Respondent engagement is fundamental to ensure adequate response rates to be able use outcomes for the evaluation of services. Evidence exists that patients with poorer health status at baseline impact on response rates which may produce misleading evidence of the effectiveness of services. Different mechanisms for the delivery and capture of PROMs are being developed such as electronic data collection and use of other media. This could complement existing paper-based methods and has the potential to reduce respondent burden of completion.
Specific populations pose particular challenges in engagement such as those with developmental limitations (children) and those with cognitive impairment such as patients with dementia or learning difficulties. In addition, the collection of baseline measurement in patients experiencing acute or emergency health problems poses difficulties.
Missing or incomplete data present analytical problems and, despite a range of statistical procedures used, performance of services could be influenced by methods adopted.
Evidence suggesting there is diversity in levels of staff engagement from enthusiasm to scepticism. Difficulties are apparent in relation to understanding and interpretation of the data, as well as the challenges of incorporating data into existing systems and processes of care. This results in little impact of PROMs data used for service improvement.

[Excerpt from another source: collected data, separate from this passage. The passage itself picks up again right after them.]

/-! ### F.BIND -/

/-- The modes of 30_encoding.md rule R72, as numbers. -/
theorem mem_modes_iff {mode : BitVec 8} : mode ∈ [1#8, 2#8, 3#8] ↔ mode.toNat = 1 ∨ mode.toNat = 2 ∨ mode.toNat = 3 := by
  simp [← BitVec.toNat_inj]

/-- The construction checks as the operands meet them (41_frame.md rule R132). -/
theorem bindArgsOk_iff_operands {base size : BitVec 16} {mode : BitVec 8} :
    bindArgsOk base.toNat size.toNat mode.toNat = true ↔
      mode ∈ [1#8, 2#8, 3#8] ∧ 5 ≤ size.toNat ∧ size.toNat ≤ 2052 ∧ base.toNat + size.toNat ≤ 65535 := by
  rw [bindArgsOk_iff, mem_modes_iff]

/-- The state in which F.BIND ends with legal operands. -/
def State.rebound (base size : BitVec 16) (mode : BitVec 8) (s : State) : State :=
  (bindView base.toNat size.toNat (mode.setWidth 2) (s.setGroup { s.grp with mode := groupNone })).finished .ok 1#32

theorem execFBind_of_args {base size : BitVec 16} {mode : BitVec 8}
    (args : bindArgsOk base.toNat size.toNat mode.toNat = true) :
    execFBind base size mode s = .next (s.rebound base size mode) := if_pos args

theorem execFBind_of_not_args {base size : BitVec 16} {mode : BitVec 8}
    (args : ¬ bindArgsOk base.toNat size.toNat mode.toNat = true) :
    execFBind base size mode s = fail .errConstruct s := if_neg args

/-- The operands pass into the view's registers as they are. -/
theorem State.rebound_fv (base size : BitVec 16) (mode : BitVec 8) :
    (s.rebound base size mode).fv =
      { bound := 1, mode := mode.setWidth 2, base := base, size := size.setWidth 12, cursor := 0 } := by
  simp [State.rebound]

theorem State.rebound_fh_of_write (base size : BitVec 16) : (s.rebound base size 2#8).fh = FrameHeader.zero := rfl

theorem State.rebound_fh_of_read {base size : BitVec 16} {mode : BitVec 8} (read : mode.setWidth 2 ≠ modeWrite) :
    (s.rebound base size mode).fh = desFH (s.mem.readBytes base.toNat fhSize) := if_neg read

/-! ### The cached header and the header bytes -/

/-- What DesFH reads from five bytes of M has those bytes as its wire form (40_fields_crc.md rule R103). -/
theorem headerAt_desFH (m : Memory) (p : Nat) : HeaderAt m p (desFH (m.readBytes p fhSize)) := by
  rw [HeaderAt, ← serFH_eq_wireFrameHeader]
  exact serFH_desFH (Memory.length_readBytes m 5 p)

/-- The five bytes stand for one header. -/
theorem HeaderAt.unique {m : Memory} {p : Nat} {g h : FrameHeader} (at_g : HeaderAt m p g) (at_h : HeaderAt m p h) :
    g = h := by
  have same : serFH g = serFH h := by
    rw [serFH_eq_wireFrameHeader, serFH_eq_wireFrameHeader]
    exact at_g.trans at_h.symm
  rw [← desFH_serFH g, same, desFH_serFH]
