-- ==== Sys2Proof/Machine/Display.lean ====
section
/-! DEFINITION. Display (44_display.md): the clear and the sprite XOR-blit with horizontal wrap, vertical
clipping and collision detection. -/

namespace Sys2Proof.Machine

/-- All 2048 pixels unlit (R161). -/
def blankFramebuffer : Framebuffer := Vector.replicate 256 0

/-- The framebuffer and the collision flag, as a blit carries them along. -/
structure Canvas where
  fb : Framebuffer
  collision : Bool
  deriving DecidableEq, Repr

/-- XORs `p` into byte `c` of row `r` and reports a lit pixel turned off (R166, R167). -/
def blitByte (r : Fin 32) (c : Fin 8) (p : Byte) (d : Canvas) : Canvas :=
  let old := d.fb[8 * r.val + c.val]
  let new := old ^^^ p
  { fb := d.fb.set (8 * r.val + c.val) new, collision := d.collision || (old &&& ~~~new) != 0 }

/-- One sprite byte on row `r` with its left pixel at column `x0`: the part for the first byte, then the
part for the next byte, which wraps to byte 0 of the same row (R165). With x0 a multiple of 8 the second
part is 0 (entry 13). -/
def blitRow (x0 : Nat) (r : Fin 32) (row : Byte) (d : Canvas) : Canvas :=
  let c0 := Fin.ofNat 8 (x0 / 8)
  let c1 := Fin.ofNat 8 (x0 / 8 + 1)
  blitByte r c1 (row <<< (8 - x0 % 8)) (blitByte r c0 (row >>> (x0 % 8)) d)

/-- The sprite's rows from framebuffer row `y` downwards: rows past 31 are dropped (R164). -/
def blitRows (x0 y : Nat) : List Byte → Canvas → Canvas
  | [], d => d
  | row :: rows, d =>
    blitRows x0 (y + 1) rows (if h : y < 32 then blitRow x0 ⟨y, h⟩ row d else d)

/-- The column x0 = V[x] mod 64 of a start position (R163). -/
def startColumn (b : Byte) : Nat := b.toNat % 64

/-- The row y0 = V[y] mod 32 of a start position (R163). -/
def startRow (b : Byte) : Nat := b.toNat % 32

/-- CLS (R161): VF is not written. -/
def execCls (s : State) : Host.Outcome State Fault Refusal := .next (s.setFb blankFramebuffer).advance

/-- DRW Vx, Vy, n (R162): all n bytes are read first, clipped rows included (R168; entry 12); VF is
written last, and always. -/
def execDrw (x y : Reg) (n : Nibble) (s : State) : Host.Outcome State Fault Refusal :=
  match readBytes s.mem (effectiveAddr s 0) n.toNat with
  | .error f => raise f
  | .ok rows =>
    let d := blitRows (startColumn (s.reg x)) (startRow (s.reg y)) rows { fb := s.fb, collision := false }
    .next ((s.setFb d.fb).setFlag d.collision).advance

end Sys2Proof.Machine
end

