-- ==== Sys2Proof/Machine/Frame.lean ====
section
/-! DEFINITION. The frame tick and the length of a frame (60_exceptions.md R212 to R216;
40_execution_cycle.md R82, R88). -/

namespace Sys2Proof.Machine

/-- The number of cycles in a frame for a requested rate: max(1, IPS div 60), rounding down
(40_execution_cycle.md R88). Written as a successor so that the kernel sees it is not 0. -/
def cyclesPerFrame (ips : Nat) : Nat := (ips / 60 - 1) + 1

/-- IPF, constant during a run and any natural number of at least 1 (00_scope.md R3): entry 15. -/
def ipf : Nat := cyclesPerFrame Config.instructionsPerSecond

/-- One decrement of a countdown: stays at 0 and never wraps (60_exceptions.md R213, R214). -/
def countDown (b : Byte) : Byte := if b = 0 then 0 else b - 1

/-- The tone signal of a tick, from ST before it (R215): entry 14. -/
def toneOf (stOld : Byte) : Tone :=
  if stOld = 0 then .silent else if countDown stOld = 0 then .stop else .play

/-- FrameTick() (R212): it touches DT, ST and CYC, and emits the tone and the picture (entry 23). -/
def frameTick (s : State) : State :=
  { s with
    dt := countDown s.dt
    st := countDown s.st
    cyc := 0
    emitted := { tone := toneOf s.st, picture := s.fb } :: s.emitted }

end Sys2Proof.Machine
end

Further evolution in PROMs is still needed so that they focus as much on practical, feasible and clinically actionable content as on the psychometrically validated content emphasised to date. Development and testing of feasible software, platforms and electronic health records needs to be developed to support PROMs as a routine feature of both clinical care and evaluative research. Training of staff to strengthen understanding of PROMs and interpreting will be essential. Most outstanding of all will be the need to establish benefits to patients. There is much speculation about PROMs supporting and informing patients’ choice of health-care options, health and consulting behaviour and self-management, but there are very few studies to demonstrate such benefits.
Introduction
Health services are under constant pressure to be more patient centred and positively valued by patients and the public. Evaluative research reflects that pressure by increasingly assessing outcomes as perceived by patients. Patient-reported outcome measures (PROMs) are a diverse array of questionnaires and related techniques intended to obtain patients’ own views of their health status and benefits experienced from receiving health services. Because of their focus on accurately capturing the patient’s perspective on outcomes, they have been seen for some time as having enormous and distinctive potential to transform the assessment of the performance of services.1 A recent overview described measures of health status
(effectively PROMs) as ‘. . . the most important scientific development in the last 50 years in the field of health services research’.2 This essay provides an overview of the progress that has been made in the
measurement of patients’ views of health status and outcomes, and identifies some of the key challenges to be faced in their further use to evaluate services.